* What is expected
Only the lines from the beginning of the data below through the line containing "theorem test_wf_ring : (Instr.sqEnable" belong in the response, each copied exactly.

* Data for analysis
-=-=-

-- ==== Sys2Proof/Tests/Slice0.lean ====
section
/-!
SUPPORT. Tests: the well-formedness checks refuse what they should, and for every obligation a witness: concrete states and
operands that meet its hypotheses, with some of the values that it claims, from the rules of the spec.
-/

set_option Elab.async false

namespace Sys2Proof.Tests

open Sys2Proof Sys2Proof.Machine

/-! ### Well-formedness -/

theorem test_wf_core : (Instr.nop 832).wf = false := by decide
theorem test_wf_wing : (Instr.drainStart 2).wf = false := by decide
theorem test_wf_cluster : (Instr.railFault 48).wf = false := by decide
theorem test_wf_chan : (Instr.readDelivery 1536).wf = false := by decide
theorem test_wf_port : (Instr.portLost 80).wf = false := by decide
theorem test_wf_laser : (Instr.laserLost 10).wf = false := by decide
theorem test_wf_ring : (Instr.sqEnable 128 true).wf = false := by decide
theorem test_wf_ok : (Instr.nop 415).wf = true := by decide

/-! ### States -/

/-- The fields of a tensor word above its opcode, CMD_VERSION 1 (Table 4.1). -/
def tensorBits (op : Nat) (c : TCmd) : CmdWord := .tensor (BitVec.ofNat 128 (op + 2 ^ 4 + c.fmt.toNat * 2 ^ 8 + c.fmtB.toNat * 2 ^ 12 +
  c.tiles.toNat * 2 ^ 16 + c.trLog2.toNat * 2 ^ 24 + c.tcLog2.toNat * 2 ^ 26 + (if c.half then 2 ^ 28 else 0) + c.sparse.toNat * 2 ^ 29 +
  c.kc.toNat * 2 ^ 32 + c.addr.toNat * 2 ^ 42 + c.scaleAddr.toNat * 2 ^ 64 + (if c.init then 2 ^ 81 else 0) + c.rmode.toNat * 2 ^ 82 +
  c.sat.toNat * 2 ^ 84 + c.outShift.toNat * 2 ^ 86))
/-- The fields of a vector word, with sub in VC (Table 5.1). -/
def vectorBits (op sub : Nat) (c : VCmd) : CmdWord :=
  let ty := match c.ty with
    | .fp32 => 0
    | .bf16 => 1
    | .int32 => 2
  .vector (BitVec.ofNat 64 (op + 2 ^ 6 + c.vd.toNat * 2 ^ 10 + c.va.toNat * 2 ^ 15 + c.vb.toNat * 2 ^ 20 + (c.vc.toNat + sub) * 2 ^ 25 +
    ty * 2 ^ 30 + (if c.pred then 2 ^ 32 else 0) + (if c.bcastB then 2 ^ 33 else 0) + c.addr.toNat * 2 ^ 34))
/-- The fields of a steering word (Table 7.2). -/
def steerBits (op ctr ep pred cond : Nat) (inv flag : Bool) (imm len : Nat) : CmdWord :=
  .steer (BitVec.ofNat 64 (op + 2 ^ 5 + ctr * 2 ^ 9 + ep * 2 ^ 13 + pred * 2 ^ 17 + (if inv then 2 ^ 20 else 0) + cond * 2 ^ 21 +
    (if flag then 2 ^ 23 else 0) + imm * 2 ^ 24 + len * 2 ^ 40))
/-- The fields of a router word (Table 9.5). -/
def routerBits (op rest target : Nat) : CmdWord :=
  .router (BitVec.ofNat 64 (op + 2 ^ 4 + rest + coreX target * 2 ^ 40 + coreY target * 2 ^ 52))
/-- n where a flag is set. -/
def ifSet (b : Bool) (n : Nat) : Nat := if b then n else 0
/-- The word of a command as a schedule holds it, written from the tables of the spec (Tables 4.1, 4.2, 5.1, 5.2, 7.2, 7.3, 8.1, 9.5,
9.6); none for a command of no schedule. -/
def wordOf : Instr → Option CmdWord
  | .loadA _ c _ => some (tensorBits 1 c)
  | .loadB _ c _ => some (tensorBits 2 c)
  | .loadAnchor _ c _ => some (tensorBits 3 c)
  | .mma _ c _ => some (tensorBits 4 c)
  | .merge _ c _ => some (tensorBits 5 c)
  | .store _ c _ => some (tensorBits 6 c)
  | .vld _ c => some (vectorBits 1 0 c)
  | .vst _ c => some (vectorBits 2 0 c)
  | .vadd _ c => some (vectorBits 3 0 c)
  | .vsub _ c => some (vectorBits 4 0 c)
  | .vmul _ c => some (vectorBits 5 0 c)
  | .vfma _ c => some (vectorBits 6 0 c)
  | .vdiv _ c => some (vectorBits 7 0 c)
  | .vsqrt _ c => some (vectorBits 8 0 c)
  | .vrsqrt _ c => some (vectorBits 9 0 c)
  | .vexp2 _ c => some (vectorBits 10 0 c)
  | .vlog2 _ c => some (vectorBits 11 0 c)
  | .vmax _ c => some (vectorBits 12 0 c)
  | .vmin _ c => some (vectorBits 13 0 c)
  | .vcmp _ t c => some (vectorBits 14 (match t with
      | .eq => 0
      | .lt => 1
      | .le => 2
      | .notFinite => 3) c)
  | .vsel _ c => some (vectorBits 15 0 c)
  | .vcvt _ k c => some (vectorBits 16 (match k with
      | .lowBf16ToF32 => 0
      | .highBf16ToF32 => 1
      | .f32ToLowBf16 => 2
      | .f32ToHighBf16 => 3
      | .i32ToF32 => 4
      | .f32ToI32 => 5) c)
  | .vsum _ c => some (vectorBits 17 0 c)
  | .vpowi _ c => some (vectorBits 18 0 c)
  | .ctrSet _ n v => some (steerBits 1 n.toNat 0 0 0 false false v.toNat 0)
  | .ctrAdd _ n v => some (steerBits 2 n.toNat 0 0 0 false false v.toNat 0)
  | .ctrTest _ p n k v => some (steerBits 3 n.toNat 0 p.toNat (match k with
      | .eq => 0
      | .lt => 1
      | .le => 2
      | .ne => 3) false false v.toNat 0)
  | .loopCmd _ d n v len => some (steerBits 4 n.toNat 0 0 0 false d v.toNat len.toNat)
  | .gate _ p inv len => some (steerBits 5 0 0 p.toNat 0 inv false 0 len.toNat)
  | .fire _ e => some (steerBits 6 0 e.toNat 0 0 false false 0 0)
  | .consume _ e => some (steerBits 7 0 e.toNat 0 0 false false 0 0)
  | .take _ e n => some (steerBits 8 n.toNat e.toNat 0 0 false false 0 0)
  | .token _ e f n v => some (steerBits 9 n.toNat e.toNat 0 0 false f v.toNat 0)
  | .dstart _ n d => some (.dma (BitVec.ofNat 64 (1 + 2 ^ 4 + n.toNat * 2 ^ 8 + d.toNat * 2 ^ 11)))
  | .dtile _ n => some (.dma (BitVec.ofNat 64 (2 + 2 ^ 4 + n.toNat * 2 ^ 8)))
  | .arrive _ waf c half own tgt => some (routerBits 1 (ifSet waf (2 ^ 8) + c.toNat * 2 ^ 9 + half.toNat * 2 ^ 22 + ifSet own (2 ^ 21)) tgt)
  | .await _ waf c ext => some (routerBits 2 (ifSet waf (2 ^ 8) + c.toNat * 2 ^ 9 + ifSet ext (2 ^ 15)) 0)
  | .tprod _ n v a b tgt => some (routerBits 3 (n.toNat * 2 ^ 16 + v.toNat * 2 ^ 32 + ifSet a (2 ^ 28) + ifSet b (2 ^ 21)) tgt)
  | .tcons _ n v => some (routerBits 4 (n.toNat * 2 ^ 16 + v.toNat * 2 ^ 32) 0)
  | .twait _ n v ext => some (routerBits 5 (n.toNat * 2 ^ 16 + v.toNat * 2 ^ 32 + ifSet ext (2 ^ 15)) 0)
  | _ => none

/-- A state in which the schedule of the step that runs has a command of a core at the core's present beat; a command of no schedule
needs none. -/
def placed (i : Instr) (s : State) : State :=
  match Claim.scheduledAt i, wordOf (Claim.asScheduled i) with
  | some k, some w =>
    let c := s.core k
    let x : StepSched := ⟨[⟨100, 64⟩], [], [], [], [], [], [⟨localCore s.split (wingOf k) k, c.flow.layer.toNat, c.time - c.flow.layerStart, w⟩]⟩
    let img : Image := ⟨0, [], [], .step, 0, 0, [x], [], [], [], []⟩
    s.onWing (s.lead (wingOf k)) (fun y => { y with
      run := some { (y.run.getD { ring := 0, seq := 7, handle := 1, sel := 0 }) with handle := 1, sel := 0, began := true },
      progs := [(1, { image := img, seed := 0, wing := 0 })] })
  | _, _ => s
/-- Whether a core acts on a command that its schedule has at its present beat (Claim.Acts). -/
def acts (k : Nat) (i : Instr) (s : State) : Bool := validCore k && (placed i s).acting k (Claim.asScheduled i)
/-- A condition on the state that a command answers, where its schedule has it. -/
def answers (i : Instr) (s : State) (p : State → Bool) : Bool :=
  match exec i (placed i s) with
  | .next t => p t
  | _ => false

/-- A wing after its capstone. -/
def liveWing : WingState := { phase := 7, coupled := true, level := false }

/-- A module after its capstone: powered, with every compute rail up and the companion's link up. -/
def live : State := { State.reset with
  pins := { pwrOk := true, flowOk := true }, capstoned := true, west := liveWing, east := liveWing,
  clusters := (List.range 48).map (fun n => (n, { railUp := true })), link := { up := true, version := 1, width := 32 } }

/-- A wing on which a STEP_RUN runs as descriptor 7 of ring 0. -/
def running : State := { live with
  flights := [{ ring := 0, seq := 7, words := 0x20, wing := 0, order := 0, stage := .running }],
  west := { liveWing with run := some { ring := 0, seq := 7, handle := 1, sel := 0 } } }

/-- live with a core of its own at 0. -/
def at0 (c : Core) : State := live.setCore 0 c

/-- A core whose sections are on, with bytes written at an address. -/
def holding (a : Nat) (bs : List Byte) : Core := ({ mem := { on := 0xFF } } : Core).writeMem a bs

/-- Bytes that all differ from their neighbours: i · 7 + 3. -/
def someBytes (n : Nat) : List Byte := (List.range n).map (fun i => BitVec.ofNat 8 (7 * i + 3))

/-! ### The block itself -/

/-- The CRC of a block of zeros with tag 0 (R173, R175), in four pieces of 128 bytes and the tag. -/
theorem test_zero_block_crc : blockCrc (List.replicate 512 0) 0 = zeroBlockCrc := by
  have z : ∀ c, crc32cFrom c (List.replicate 512 (0 : Byte)) = crc32cFrom (crc32cFrom (crc32cFrom (crc32cFrom c
      (List.replicate 128 0)) (List.replicate 128 0)) (List.replicate 128 0)) (List.replicate 128 0) := by
    intro c; simp only [← crc32cFrom_append, List.replicate_append_replicate]
  have a : crc32cFrom 0xFFFFFFFF (List.replicate 128 (0 : Byte)) = 4158167844 := by decide +kernel
  have b : crc32cFrom 4158167844 (List.replicate 128 (0 : Byte)) = 1200442991 := by decide +kernel
  have d : crc32cFrom 1200442991 (List.replicate 128 (0 : Byte)) = 1158271177 := by decide +kernel
  have e : crc32cFrom 1158271177 (List.replicate 128 (0 : Byte)) = 3473084991 := by decide +kernel
  unfold blockCrc crc32c
  rw [crc32cFrom_append, z, a, b, d, e]
  decide +kernel

theorem witness_StepRunsFrontCommand :
    ({ live with pending := [.nop 0, .snop 1] } : State).pending = .nop 0 :: [.snop 1] ∧ live.pending = [] := by decide

theorem witness_CommandsAnswerAndKeepQueue : (Instr.nop 0).wf = true ∧ (Instr.nop 832).wf = false ∧
    answers (.nop 0) live (fun _ => true) = true := by decide +kernel

theorem witness_StepKeepsInvariant : Claim.Inv { live with pending := [.rnop 0, .ctrSet 0 1 5] } ∧
    step { live with pending := [.rnop 0, .ctrSet 0 1 5] } = exec (.rnop 0) { live with pending := [.ctrSet 0 1 5] } ∧
    answers (.ctrSet 0 1 5) live (fun t => (t.core 0).ctr 1 == 5) = true := by
  refine ⟨⟨by decide +kernel, by decide +kernel⟩, rfl, by decide +kernel⟩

-=-=-

* Answer for this exercise
-- ==== Sys2Proof/Tests/Slice0.lean ====
section
/-!
SUPPORT. Tests: the well-formedness checks refuse what they should, and for every obligation a witness: concrete states and
operands that meet its hypotheses, with some of the values that it claims, from the rules of the spec.
-/

set_option Elab.async false

namespace Sys2Proof.Tests

open Sys2Proof Sys2Proof.Machine

/-! ### Well-formedness -/

theorem test_wf_core : (Instr.nop 832).wf = false := by decide
theorem test_wf_wing : (Instr.drainStart 2).wf = false := by decide
theorem test_wf_cluster : (Instr.railFault 48).wf = false := by decide
theorem test_wf_chan : (Instr.readDelivery 1536).wf = false := by decide
theorem test_wf_port : (Instr.portLost 80).wf = false := by decide
theorem test_wf_laser : (Instr.laserLost 10).wf = false := by decide
theorem test_wf_ring : (Instr.sqEnable 128 true).wf = false := by decide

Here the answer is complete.